▶ [Task statement]:
Using the listing below, set down each line from the line containing "-- ==== Sys2Proof/Machine/PowerOps.lean" through the line containing "(Table 06-3). -/", both ends included, exactly and with nothing added.
START Records shown
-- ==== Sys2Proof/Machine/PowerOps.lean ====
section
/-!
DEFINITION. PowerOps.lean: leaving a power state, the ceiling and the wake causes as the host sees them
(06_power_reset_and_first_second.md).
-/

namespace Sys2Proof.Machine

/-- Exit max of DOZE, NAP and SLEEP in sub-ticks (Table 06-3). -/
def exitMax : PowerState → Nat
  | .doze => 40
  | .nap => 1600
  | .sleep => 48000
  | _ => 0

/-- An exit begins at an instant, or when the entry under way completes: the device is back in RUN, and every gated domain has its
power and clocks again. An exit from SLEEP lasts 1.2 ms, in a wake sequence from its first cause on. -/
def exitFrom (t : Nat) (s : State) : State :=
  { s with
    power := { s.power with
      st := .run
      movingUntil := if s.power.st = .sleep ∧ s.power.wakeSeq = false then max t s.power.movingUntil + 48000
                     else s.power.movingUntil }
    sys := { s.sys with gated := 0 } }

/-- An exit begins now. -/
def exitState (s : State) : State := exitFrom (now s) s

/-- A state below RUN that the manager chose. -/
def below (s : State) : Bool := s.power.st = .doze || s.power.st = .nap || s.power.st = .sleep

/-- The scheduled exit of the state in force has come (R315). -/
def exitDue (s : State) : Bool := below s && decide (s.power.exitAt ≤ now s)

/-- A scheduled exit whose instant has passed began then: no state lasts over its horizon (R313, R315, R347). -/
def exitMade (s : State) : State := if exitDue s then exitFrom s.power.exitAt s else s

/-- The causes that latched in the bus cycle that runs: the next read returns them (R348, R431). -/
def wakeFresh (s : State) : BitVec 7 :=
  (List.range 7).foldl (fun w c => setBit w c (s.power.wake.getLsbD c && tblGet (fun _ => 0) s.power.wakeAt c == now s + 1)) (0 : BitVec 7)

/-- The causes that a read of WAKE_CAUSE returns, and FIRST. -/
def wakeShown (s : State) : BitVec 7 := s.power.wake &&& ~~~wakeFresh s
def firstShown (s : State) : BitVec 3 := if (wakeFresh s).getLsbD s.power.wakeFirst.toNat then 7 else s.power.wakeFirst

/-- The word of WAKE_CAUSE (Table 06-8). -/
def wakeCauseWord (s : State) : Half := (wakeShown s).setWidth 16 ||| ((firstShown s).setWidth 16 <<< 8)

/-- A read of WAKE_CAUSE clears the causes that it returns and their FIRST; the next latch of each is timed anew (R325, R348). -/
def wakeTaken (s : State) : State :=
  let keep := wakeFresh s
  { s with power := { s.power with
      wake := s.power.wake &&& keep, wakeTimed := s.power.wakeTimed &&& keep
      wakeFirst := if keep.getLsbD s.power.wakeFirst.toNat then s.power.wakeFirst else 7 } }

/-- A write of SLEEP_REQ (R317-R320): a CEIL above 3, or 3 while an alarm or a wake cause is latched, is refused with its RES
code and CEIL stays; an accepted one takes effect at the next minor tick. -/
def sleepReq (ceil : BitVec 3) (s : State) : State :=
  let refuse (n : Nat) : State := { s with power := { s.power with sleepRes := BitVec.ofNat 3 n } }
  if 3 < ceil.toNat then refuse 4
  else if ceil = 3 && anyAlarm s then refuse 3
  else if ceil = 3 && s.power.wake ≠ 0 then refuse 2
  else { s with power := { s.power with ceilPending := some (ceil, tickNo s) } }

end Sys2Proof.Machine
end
END Records shown
START Records shown
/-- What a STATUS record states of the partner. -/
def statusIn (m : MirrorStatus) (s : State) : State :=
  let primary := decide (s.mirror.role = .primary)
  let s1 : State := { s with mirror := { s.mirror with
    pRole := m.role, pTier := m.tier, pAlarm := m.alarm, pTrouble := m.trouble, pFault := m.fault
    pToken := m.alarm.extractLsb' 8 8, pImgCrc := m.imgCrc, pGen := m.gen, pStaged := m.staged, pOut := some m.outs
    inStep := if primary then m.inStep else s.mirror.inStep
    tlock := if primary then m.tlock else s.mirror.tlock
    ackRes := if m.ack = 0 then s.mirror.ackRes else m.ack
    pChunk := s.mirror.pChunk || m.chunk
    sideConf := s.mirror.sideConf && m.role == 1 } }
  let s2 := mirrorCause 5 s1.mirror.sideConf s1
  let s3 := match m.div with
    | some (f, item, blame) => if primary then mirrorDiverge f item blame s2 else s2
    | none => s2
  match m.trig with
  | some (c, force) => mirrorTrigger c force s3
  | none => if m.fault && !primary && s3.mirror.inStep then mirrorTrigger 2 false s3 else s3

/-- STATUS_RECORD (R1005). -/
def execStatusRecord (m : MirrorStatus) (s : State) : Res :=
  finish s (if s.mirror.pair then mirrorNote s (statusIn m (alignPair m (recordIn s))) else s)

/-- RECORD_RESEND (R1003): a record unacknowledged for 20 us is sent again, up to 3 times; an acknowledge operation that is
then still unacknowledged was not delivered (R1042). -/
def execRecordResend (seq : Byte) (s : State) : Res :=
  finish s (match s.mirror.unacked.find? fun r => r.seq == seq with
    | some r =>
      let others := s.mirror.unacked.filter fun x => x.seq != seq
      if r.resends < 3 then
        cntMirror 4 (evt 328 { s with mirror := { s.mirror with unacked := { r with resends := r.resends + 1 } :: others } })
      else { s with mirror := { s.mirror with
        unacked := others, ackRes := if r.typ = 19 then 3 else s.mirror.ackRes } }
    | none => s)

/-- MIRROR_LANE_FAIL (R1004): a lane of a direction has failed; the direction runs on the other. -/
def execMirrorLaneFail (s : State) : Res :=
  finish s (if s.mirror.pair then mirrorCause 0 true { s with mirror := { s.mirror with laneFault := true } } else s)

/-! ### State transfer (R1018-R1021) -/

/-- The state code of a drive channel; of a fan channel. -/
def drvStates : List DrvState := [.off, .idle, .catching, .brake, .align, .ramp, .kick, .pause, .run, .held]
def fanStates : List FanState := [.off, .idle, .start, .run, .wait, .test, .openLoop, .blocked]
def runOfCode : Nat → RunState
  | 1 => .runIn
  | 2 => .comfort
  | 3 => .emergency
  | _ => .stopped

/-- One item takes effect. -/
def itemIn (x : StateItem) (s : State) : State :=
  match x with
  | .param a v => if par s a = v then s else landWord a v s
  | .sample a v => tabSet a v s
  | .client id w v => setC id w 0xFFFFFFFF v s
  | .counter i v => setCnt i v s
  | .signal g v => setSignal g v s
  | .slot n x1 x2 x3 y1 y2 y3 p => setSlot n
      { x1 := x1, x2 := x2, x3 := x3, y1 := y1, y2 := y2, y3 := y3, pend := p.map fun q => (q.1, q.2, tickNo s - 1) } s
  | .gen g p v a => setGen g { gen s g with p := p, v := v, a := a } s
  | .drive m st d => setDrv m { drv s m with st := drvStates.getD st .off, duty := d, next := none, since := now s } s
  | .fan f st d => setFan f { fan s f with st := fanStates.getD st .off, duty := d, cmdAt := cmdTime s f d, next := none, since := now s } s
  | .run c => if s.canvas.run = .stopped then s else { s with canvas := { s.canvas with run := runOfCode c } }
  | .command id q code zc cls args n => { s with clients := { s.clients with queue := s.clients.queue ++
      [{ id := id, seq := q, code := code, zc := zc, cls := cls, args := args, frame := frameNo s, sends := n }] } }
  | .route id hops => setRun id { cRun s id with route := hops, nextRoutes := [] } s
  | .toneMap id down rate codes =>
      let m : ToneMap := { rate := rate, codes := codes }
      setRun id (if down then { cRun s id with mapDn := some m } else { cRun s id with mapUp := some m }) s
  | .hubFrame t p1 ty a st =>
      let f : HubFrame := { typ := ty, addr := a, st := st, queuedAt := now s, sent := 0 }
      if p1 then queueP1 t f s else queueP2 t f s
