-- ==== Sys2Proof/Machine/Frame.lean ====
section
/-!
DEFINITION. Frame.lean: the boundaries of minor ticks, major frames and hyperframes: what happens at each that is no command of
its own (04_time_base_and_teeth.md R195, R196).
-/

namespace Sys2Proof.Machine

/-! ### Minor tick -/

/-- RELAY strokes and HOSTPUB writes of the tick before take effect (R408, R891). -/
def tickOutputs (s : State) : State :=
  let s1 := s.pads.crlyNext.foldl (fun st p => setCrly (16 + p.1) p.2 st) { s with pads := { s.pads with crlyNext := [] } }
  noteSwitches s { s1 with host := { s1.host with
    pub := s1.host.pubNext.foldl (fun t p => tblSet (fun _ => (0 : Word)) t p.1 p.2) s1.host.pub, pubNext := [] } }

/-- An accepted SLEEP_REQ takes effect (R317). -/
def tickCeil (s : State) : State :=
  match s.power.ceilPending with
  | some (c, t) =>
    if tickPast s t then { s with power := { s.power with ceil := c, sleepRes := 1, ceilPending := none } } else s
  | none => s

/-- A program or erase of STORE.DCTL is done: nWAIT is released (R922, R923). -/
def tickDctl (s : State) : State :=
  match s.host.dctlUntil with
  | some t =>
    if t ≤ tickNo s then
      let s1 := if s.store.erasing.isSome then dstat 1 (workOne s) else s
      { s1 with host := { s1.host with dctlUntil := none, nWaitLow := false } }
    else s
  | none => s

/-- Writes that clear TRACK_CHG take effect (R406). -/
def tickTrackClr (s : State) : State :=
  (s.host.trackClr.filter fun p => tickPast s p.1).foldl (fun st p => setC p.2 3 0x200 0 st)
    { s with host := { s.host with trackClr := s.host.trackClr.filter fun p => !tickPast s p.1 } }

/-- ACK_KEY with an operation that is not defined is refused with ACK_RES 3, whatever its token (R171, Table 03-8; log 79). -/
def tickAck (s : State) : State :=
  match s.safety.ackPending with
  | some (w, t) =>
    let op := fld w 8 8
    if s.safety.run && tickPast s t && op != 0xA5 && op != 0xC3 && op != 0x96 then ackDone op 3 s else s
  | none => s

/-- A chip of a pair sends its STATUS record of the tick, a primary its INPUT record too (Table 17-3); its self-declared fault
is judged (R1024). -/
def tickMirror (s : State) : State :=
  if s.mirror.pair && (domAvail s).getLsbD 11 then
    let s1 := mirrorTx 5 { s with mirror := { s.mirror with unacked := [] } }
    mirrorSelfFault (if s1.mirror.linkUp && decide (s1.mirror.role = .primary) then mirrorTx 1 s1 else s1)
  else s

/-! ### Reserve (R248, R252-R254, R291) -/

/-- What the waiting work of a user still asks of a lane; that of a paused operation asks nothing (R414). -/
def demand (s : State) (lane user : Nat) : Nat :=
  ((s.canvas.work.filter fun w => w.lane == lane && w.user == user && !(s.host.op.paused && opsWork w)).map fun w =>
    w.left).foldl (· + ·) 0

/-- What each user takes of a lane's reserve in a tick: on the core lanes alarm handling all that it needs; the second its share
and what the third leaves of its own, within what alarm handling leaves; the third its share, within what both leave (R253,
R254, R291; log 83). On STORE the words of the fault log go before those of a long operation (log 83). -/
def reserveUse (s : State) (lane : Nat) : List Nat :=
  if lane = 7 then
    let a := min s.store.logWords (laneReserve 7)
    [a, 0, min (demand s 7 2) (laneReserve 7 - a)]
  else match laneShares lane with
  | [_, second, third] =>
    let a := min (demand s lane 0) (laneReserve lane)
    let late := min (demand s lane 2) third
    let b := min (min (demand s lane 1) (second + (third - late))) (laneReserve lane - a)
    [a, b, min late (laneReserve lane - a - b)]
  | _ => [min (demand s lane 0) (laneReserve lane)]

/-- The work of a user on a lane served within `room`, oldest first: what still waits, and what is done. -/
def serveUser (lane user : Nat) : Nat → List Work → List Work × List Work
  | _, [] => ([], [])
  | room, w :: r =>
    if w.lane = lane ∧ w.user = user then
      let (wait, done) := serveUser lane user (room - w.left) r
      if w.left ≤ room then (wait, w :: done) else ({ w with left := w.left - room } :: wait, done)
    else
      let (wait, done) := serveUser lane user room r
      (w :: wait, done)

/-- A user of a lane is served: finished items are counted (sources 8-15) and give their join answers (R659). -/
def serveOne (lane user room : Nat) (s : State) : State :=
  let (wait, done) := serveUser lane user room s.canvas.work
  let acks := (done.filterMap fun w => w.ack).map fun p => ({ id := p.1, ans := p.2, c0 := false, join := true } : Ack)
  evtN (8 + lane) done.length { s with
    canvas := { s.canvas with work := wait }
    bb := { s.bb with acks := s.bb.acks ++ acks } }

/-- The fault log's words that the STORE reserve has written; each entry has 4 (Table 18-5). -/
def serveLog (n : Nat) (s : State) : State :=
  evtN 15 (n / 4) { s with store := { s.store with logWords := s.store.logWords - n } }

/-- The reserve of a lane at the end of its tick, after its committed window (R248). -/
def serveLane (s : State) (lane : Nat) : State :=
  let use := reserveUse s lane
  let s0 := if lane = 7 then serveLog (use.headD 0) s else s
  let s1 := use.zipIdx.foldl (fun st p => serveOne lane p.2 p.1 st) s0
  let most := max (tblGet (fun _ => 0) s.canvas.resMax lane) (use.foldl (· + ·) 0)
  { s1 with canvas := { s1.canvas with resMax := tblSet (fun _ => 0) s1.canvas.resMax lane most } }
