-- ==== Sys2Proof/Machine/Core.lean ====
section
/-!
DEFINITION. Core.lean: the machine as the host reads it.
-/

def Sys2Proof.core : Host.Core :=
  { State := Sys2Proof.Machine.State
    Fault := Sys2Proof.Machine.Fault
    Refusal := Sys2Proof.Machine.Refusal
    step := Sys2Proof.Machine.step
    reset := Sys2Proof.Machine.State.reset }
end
END Records shown
▶ [Task response]:
-- ==== Sys2Proof/Machine/PowerOps.lean ====
section
/-!
DEFINITION. PowerOps.lean: leaving a power state, the ceiling and the wake causes as the host sees them
(06_power_reset_and_first_second.md).
-/

namespace Sys2Proof.Machine

/-- Exit max of DOZE, NAP and SLEEP in sub-ticks (Table 06-3). -/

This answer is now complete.